众长老纷纷饮茶。叶乘再道:「话虽如此,但还需认真对待。事先做出提防。」王守心颔首道:「叶长老所言有理!」

长老孟汉说道:「施总使不在,我等终究群龙无首,不妨从中择选一人代管水坛,安排防备事宜?这段时日内,我等皆听其安排。」

众长老皆有此意。一番商讨过后,择选「周正德」为首。周正德资历既深,经验亦丰,适才鼓舞人心,壮大气势,妙语连珠,叫众长老暗暗折服。

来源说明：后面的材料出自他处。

/-- A staged repair that has not fired is taken back: its pattern is FREE and the table has the routes in force again. -/
def State.unstageRep (s : State) (r : Rep) : State :=
  let back := r.routes.filterMap fun x => (sget none s.pth.live x.1).map fun o => (x.1, x.2, o)
  let s1 := if r.turn.isNone then s.freePat r.pat else s
  ((s1.putRep r.num (some { r with staged := false, pat := 0, moved := [], routes := [], turn := none })).takeRoutes r.layer
    back).refreshLayer r.layer

/-- The staged repairs whose new routes cross a node are placed again (R182). -/
def State.restageHit (s : State) (n : Nat × Nat) : State :=
  let hit := s.pth.reps.filter fun r => r.staged && !r.fired && r.routes.any fun x => Rt.hits ⟨x.1 % 512, x.2.out, x.2.mid⟩ [n]
  (hit.map Rep.num).foldl (fun s k => match s.pth.reps.find? fun r => r.num == k with
    | some r =>
      let s1 := s.unstageRep r
      match s1.pth.reps.find? fun x => x.num == k with
      | some x => s1.stageRep x
      | none => s1
    | none => s) s

/-- A staged request pattern of a layer that crosses a newly excluded node is placed again, and what was placed after it; where
placement refuses it, its transaction is lost (R182). Nodes that the host has excluded move nothing (R184). -/
def State.replaceAt (n : Nat × Nat) (s : State) (layer : Nat) : State :=
  let i := s.pth.placed.findIdx fun p => p.txn.layer == layer && s.open_ p && p.chg.any fun c => match c.new with
    | some r => Rt.hits ⟨c.key % 512, r.out, r.mid⟩ [n]
    | none => false
  if i < s.pth.placed.length then s.beneath layer i [n] id else s

/-- A path whose present route is leaving by a repair that has not fired. -/
def State.leaving (s : State) (key : Nat) : Bool :=
  s.pth.reps.any fun r => !r.fired && (r.paths.contains key || r.moved.contains key)

/-- An element fault (R179, R181, R216): a node at stages 1–15 is excluded and the paths that cross it in any layer are placed
again, then the staged patterns that cross it; with any other element the paths become DEGRADED at once. -/
def State.elementFault (s : State) (e onset : Nat) : State :=
  let layers := s.runLayer :: (List.range 64).filter fun l => l != s.runLayer && s.pth.live.any fun p => p.1 / 512 == l
  let keys := fun (s : State) (l : Nat) => (s.hitBy l e).map fun a => 512 * l + a
  if avoidable e then
    let s1 := (s.exclude (nodeE e)).restageHit (nodeE e)
    let s2 := layers.foldl (fun s l => s.startRep e onset ((keys s l).filter fun k => !s.leaving k) []) s1
    layers.foldl (State.replaceAt (nodeE e)) s2
  else
    let hit := layers.flatMap (keys s)
    let n := s.pth.repNum + 1
    let s1 := if hit.isEmpty then s else { s with pth := { s.pth with repNum := n } }
    s1.degrade 0x04 n e hit

/-! ### Resolution (R146, R182, R186) -/

/-- An outcome of the collector: result, valid time, UNOBSERVED lanes, strobe. -/
structure Outc where
  res : ColRes
  vt : Word
  unobs : Bool
  t0 : Nat
  /-- settle end in ns of network time -/
  tEnd : Nat
  deriving DecidableEq, Repr

/-- The outcome of a collector entry (R146); SUPERSEDED and ABORTED have no valid time (R148). -/
def ColEnt.outc (x : ColEnt) : Outc :=
  ⟨x.res, if x.res = .superseded ∨ x.res = .aborted then 0 else if x.has then wd (x.t0 + x.tl) else if x.inv then 0 else wd x.t0,
    decide (0 < x.nUnobs), x.t0, x.t0 + x.tl⟩

/-- What an outcome means for the transactions of its pattern (R186): the outcome, the failed elements, already taken up by
`elementFault`, and whether it is that of a repair. -/
structure Effect where
  out : Outc
  bad : List Nat
  rep : Bool
  deriving DecidableEq, Repr

/-- The effect of a collector entry (R186): of a superseded one, that of the pattern which superseded it; none while that is not
known. -/
def ColEnt.effect (x : ColEnt) (bad : List Nat) (rep : Bool) : Option Effect :=
  let o := x.outc
  if o.res ≠ .superseded then some ⟨o, bad, rep⟩
  else match x.byOut, x.by_ with
    | some b, _ => some ⟨{ o with res := b.res, vt := b.vt, unobs := b.unobs }, b.bad, b.rep⟩
    | none, some _ => none
    | none, none => some ⟨{ o with res := .complete, vt := wd x.t0 }, bad, rep⟩

/-- Whether the failed elements touch a path of the transaction that placement cannot free from them: one of its Cuffs
or end nodes (R186). -/
def Placed.stuckOn (p : Placed) (bad : List Nat) : Bool :=
  bad.any fun e => !avoidable e && p.chg.any fun c =>
    (match c.new with
      | some r => Rt.usesE ⟨c.key % 512, r.out, r.mid⟩ e
      | none => false) ||
    (isCuffE e && match c.old with
      | some r => Rt.usesE ⟨c.key % 512, r.out, r.mid⟩ e
      | none => false)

周正德叹道:「这位置本该叶长老胜任,却叫周某来沽名,著实——著实甚难为情。但事已至此,我周某该拿出些许做派,才能不辜负众位期盼。」

叶乘笑道:「周长老实至名归,还请说罢。」周正德双手负后,沉声说道:「自古每逢动乱,必是先安内再襄外。我花笼门虽不可说动荡,但鼎物腐坏,终究对人心不利。其间不乏有长老,心下早萌生退离之意,自私自利,欲独求生路,将同僚置于危险而不顾。」

王守心暗骂一声。他口头才能不输周正德,正因瞒而不报,欲先求自保一事,不敢竞争龙首。周正德笑道:「我即下第一道命令,今日之后,凡位及长老者,每日辰时到达这间宅邸碰头,商议要事,风雨无阻,不可不来。否则便是私逃,需严法处置。」

李仙暗道:「这周正德瞧著挺老,办事确实老练。众长老皆非良人,贪财好色偷奸耍滑胆小懦弱者比比皆是,若不聚集,必会各起杂思,人心再散,变做一盘散沙。」吸纳经验。

周正德再道:「此外印花弟子、持令弟子需登记名册,周密安排。凡印花弟子,皆在岛中西南空地,演练阵法。时刻提防强敌。凡持令弟子——皆乘木舟离岛,在湖中行放哨之能。」

「岛外迷雾虽浓,但只需花索一舟连一舟,自可确保不迷失。如此这般,岛若遭敌袭,自可提前预知,做足准备。我等再依地利、人和——自可叫敌手有来无归!」

众长老齐声道:「周长老安排妥当,我等皆无异议!」

律令布下,岛中哗然。当夜环岛四面,快速搭建哨塔。寻常持令弟子花索连舟,使进深湖,观察湖中状况。水坛火把插在各处,整夜通明无眠。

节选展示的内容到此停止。